Pour toucher les publics les plus exposés à un risque de contamination, telles sont les mesures votées dans la loi de santé en décembre dernier, reprenant des revendications déjà anciennes des associations :
- Les salles de consommation à moindre risque, qui ont fait leurs preuves depuis déjà des années dans plusieurs pays, vont enfin voir le jour en France, en commençant par Paris et Strasbourg. Cependant, un déploiement partout où ces salles est nécessaire et indispensable : nous ne pouvons pas nous contenter de touches expérimentales.
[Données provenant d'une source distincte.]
/-- A command of a tile instruction on a tile that holds no other instruction: the word is dispatched, and starts with
the effect of its class. -/
theorem tileInstr_idle {s : State} {p t : Nat} {x : Stream} {w : BitVec 128} (h : Startable s p t x w) :
    tileInstr s t x w =
      match afterStart (startState s p t x w) t (nextInstr s p t x w)
        (startClass (startState s p t x w) p t (nextInstr s p t x w)) with
      | some u => chosen u t x w
      | none => dispatch s t x w := by
  unfold tileInstr
  rw [if_pos h.engine]
  exact arbitrate_idle h

/-- The start's effect is complete. -/
theorem tileInstr_done {s u : State} {p t : Nat} {x : Stream} {w : BitVec 128} (h : Startable s p t x w)
    (hs : startClass (startState s p t x w) p t (nextInstr s p t x w) = .done u) :
    tileInstr s t x w = completed u s p t x w := by
  rw [tileInstr_idle h, hs]; rfl

/-- The start's effect goes on. -/
theorem tileInstr_going {s u : State} {p t d : Nat} {x : Stream} {w : BitVec 128} {why : Await}
    (h : Startable s p t x w) (hs : startClass (startState s p t x w) p t (nextInstr s p t x w) = .going u why d) :
    tileInstr s t x w = underWay u s p t x w why d := by
  rw [tileInstr_idle h, hs]; rfl

/-- The class of a word of a class. -/
theorem wClass_classWord (c : Nat) (w : BitVec 122) (h : c < 64) : wClass (classWord c w) = c := by
  have := w.isLt
  simp only [wClass, fld, classWord, bits, BitVec.toNat_ofNat, Nat.shiftRight_eq_div_pow]
  omega

/-- The tile in which a dispatched word starts: its queues are empty, Matrix and its buffers as before. -/
theorem startState_tile {s : State} {p t : Nat} {x : Stream} {w : BitVec 128} (h : Startable s p t x w) :
    (getTile (startState s p t x w) t).waiting = [] ∧ (getTile (startState s p t x w) t).inflight = [] ∧
    (getTile (startState s p t x w) t).active = (getTile s t).active ∧
    (getTile (startState s p t x w) t).shadow = (getTile s t).shadow ∧
    (getTile (startState s p t x w) t).panels = (getTile s t).panels ∧
    (getTile (startState s p t x w) t).lastAcc = (getTile s t).lastAcc := by
  have ht := getTile_dispatch h
  have hi := h.inflight
  unfold startState
  simp only [getTile_putTile, getTile_wakeStart, ht]
  have hq : (putCtl (getTile s t) x (afterDispatch (getPart s p) (getCtl (getTile s t) x) w)).active = (getTile s t).active ∧
     (putCtl (getTile s t) x (afterDispatch (getPart s p) (getCtl (getTile s t) x) w)).shadow = (getTile s t).shadow ∧
     (putCtl (getTile s t) x (afterDispatch (getPart s p) (getCtl (getTile s t) x) w)).panels = (getTile s t).panels ∧
     (putCtl (getTile s t) x (afterDispatch (getPart s p) (getCtl (getTile s t) x) w)).lastAcc = (getTile s t).lastAcc := by
    cases x <;> exact ⟨rfl, rfl, rfl, rfl⟩
  obtain ⟨a, b, c, d⟩ := hq
  refine ⟨?_, ?_, ?_, ?_, ?_, ?_⟩
  · simp [takeTokens, dropWaiting, queuedTile, nextInstr]
  all_goals simp [takeTokens, dropWaiting, queuedTile, nextInstr, hi, b, c, d]

/-- Matrix takes an accumulating instruction that starts on an idle tile. -/
theorem matrixClear_start {s : State} {p t : Nat} {x : Stream} {w : BitVec 128} (h : Startable s p t x w)
    (ha : isAccum w = true) (hk : (nextInstr s p t x w).skip = false) :
    matrixClear (getTile (startState s p t x w) t) (nextInstr s p t x w) (getTile (startState s p t x w) t).inflight = true := by
  obtain ⟨h1, h2, h3, -, -, -⟩ := startState_tile h
  have hf := h.free
  have hi := h.inflight
  simp [matrixClear, partClear, h1, h2, h3]
  simp [matrixTaken, hk, show (nextInstr s p t x w).w = w from rfl, ha, openStream, hi] at hf
  by_cases hacc : (getTile s t).active.state = .accumulating
  · right; simpa [hacc] using hf
  · exact .inl hacc

/-- An accumulating instruction that starts on an idle tile goes to Matrix at once. -/
theorem takeAccum_clear {s : State} {p t : Nat} {q : QInstr} {d : Nat}
    (hc : matrixClear (getTile s t) q (getTile s t).inflight = true) (hr : runAccum s s p t d q ≠ .notReady) :
    takeAccum s p t d q = runAccum s s p t d q := by
  unfold takeAccum
  simp only [hc, if_true]

/-- The end of an accumulation is an end. -/
theorem finishAccum_ne (s : State) (t : Nat) (q : QInstr) (l : LastAcc) (a : AccSet) (m b : Nat) :
    finishAccum s t q l a m b ≠ .notReady := by
  unfold finishAccum; dsimp only; split <;> simp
- Les programmes d’échange de seringues en prison sont une absolue nécessité, alors que la prévalence du VIH est estimée à 2 % en prison contre 0,35 % en population générale ; et celle du VHC à 4,8 % contre 0,8 %. et que la consommation de produits injectables en prison est une réalité. Marisol TOURAINE l’a affirmé : « la réduction des risques a toute sa place en prison » et de préciser « cette démarche, notamment les programmes d’échanges de seringues en prison, a fait ces preuves chez nos voisins européen. Nous devons nous en inspiré ». Cette réalité n’est pas récente et quatre ans après sa prise de fonction au Ministère de la santé, nous avons du mal à croire que les programmes d’échange de seringues en prison voient enfin le jour !
- La réforme des centres de dépistage du VIH et des IST, avec la création des CEGIDD, permettra probablement une meilleure détection des personnes vivant avec une hépatite sans le savoir et leur orientation vers un parcours de soins. Ce rôle sera également joué par les centres du Planning Familial, pour une prise en charge renforcée de la santé sexuelle des femmes. Toutefois, cette réforme qui rajoute des compétences aux CEGIDD se fait à budget constant, limitant de fait leur capacité d’action et dans un contexte d’austérité au sein de l’hôpital public où 20000 suppressions de postes ont été annoncées…
- En matière de dépistage des publics les plus précarisés ne se rendant pas dans les structures classiques de dépistage, l’action des associations faisant des TROD pour le VIH a fait ses preuves, dans les territoires où elles sont présentes. Nous saluons l’autorisation prochaine des TROD pour le VHC, soumise à la signature imminente de l’arrêté Mais l’efficacité du dispositif se fera à hauteur des moyens mis à disposition.
La question cruciale de l’accès aux traitements en passe d’être enfin résolue ?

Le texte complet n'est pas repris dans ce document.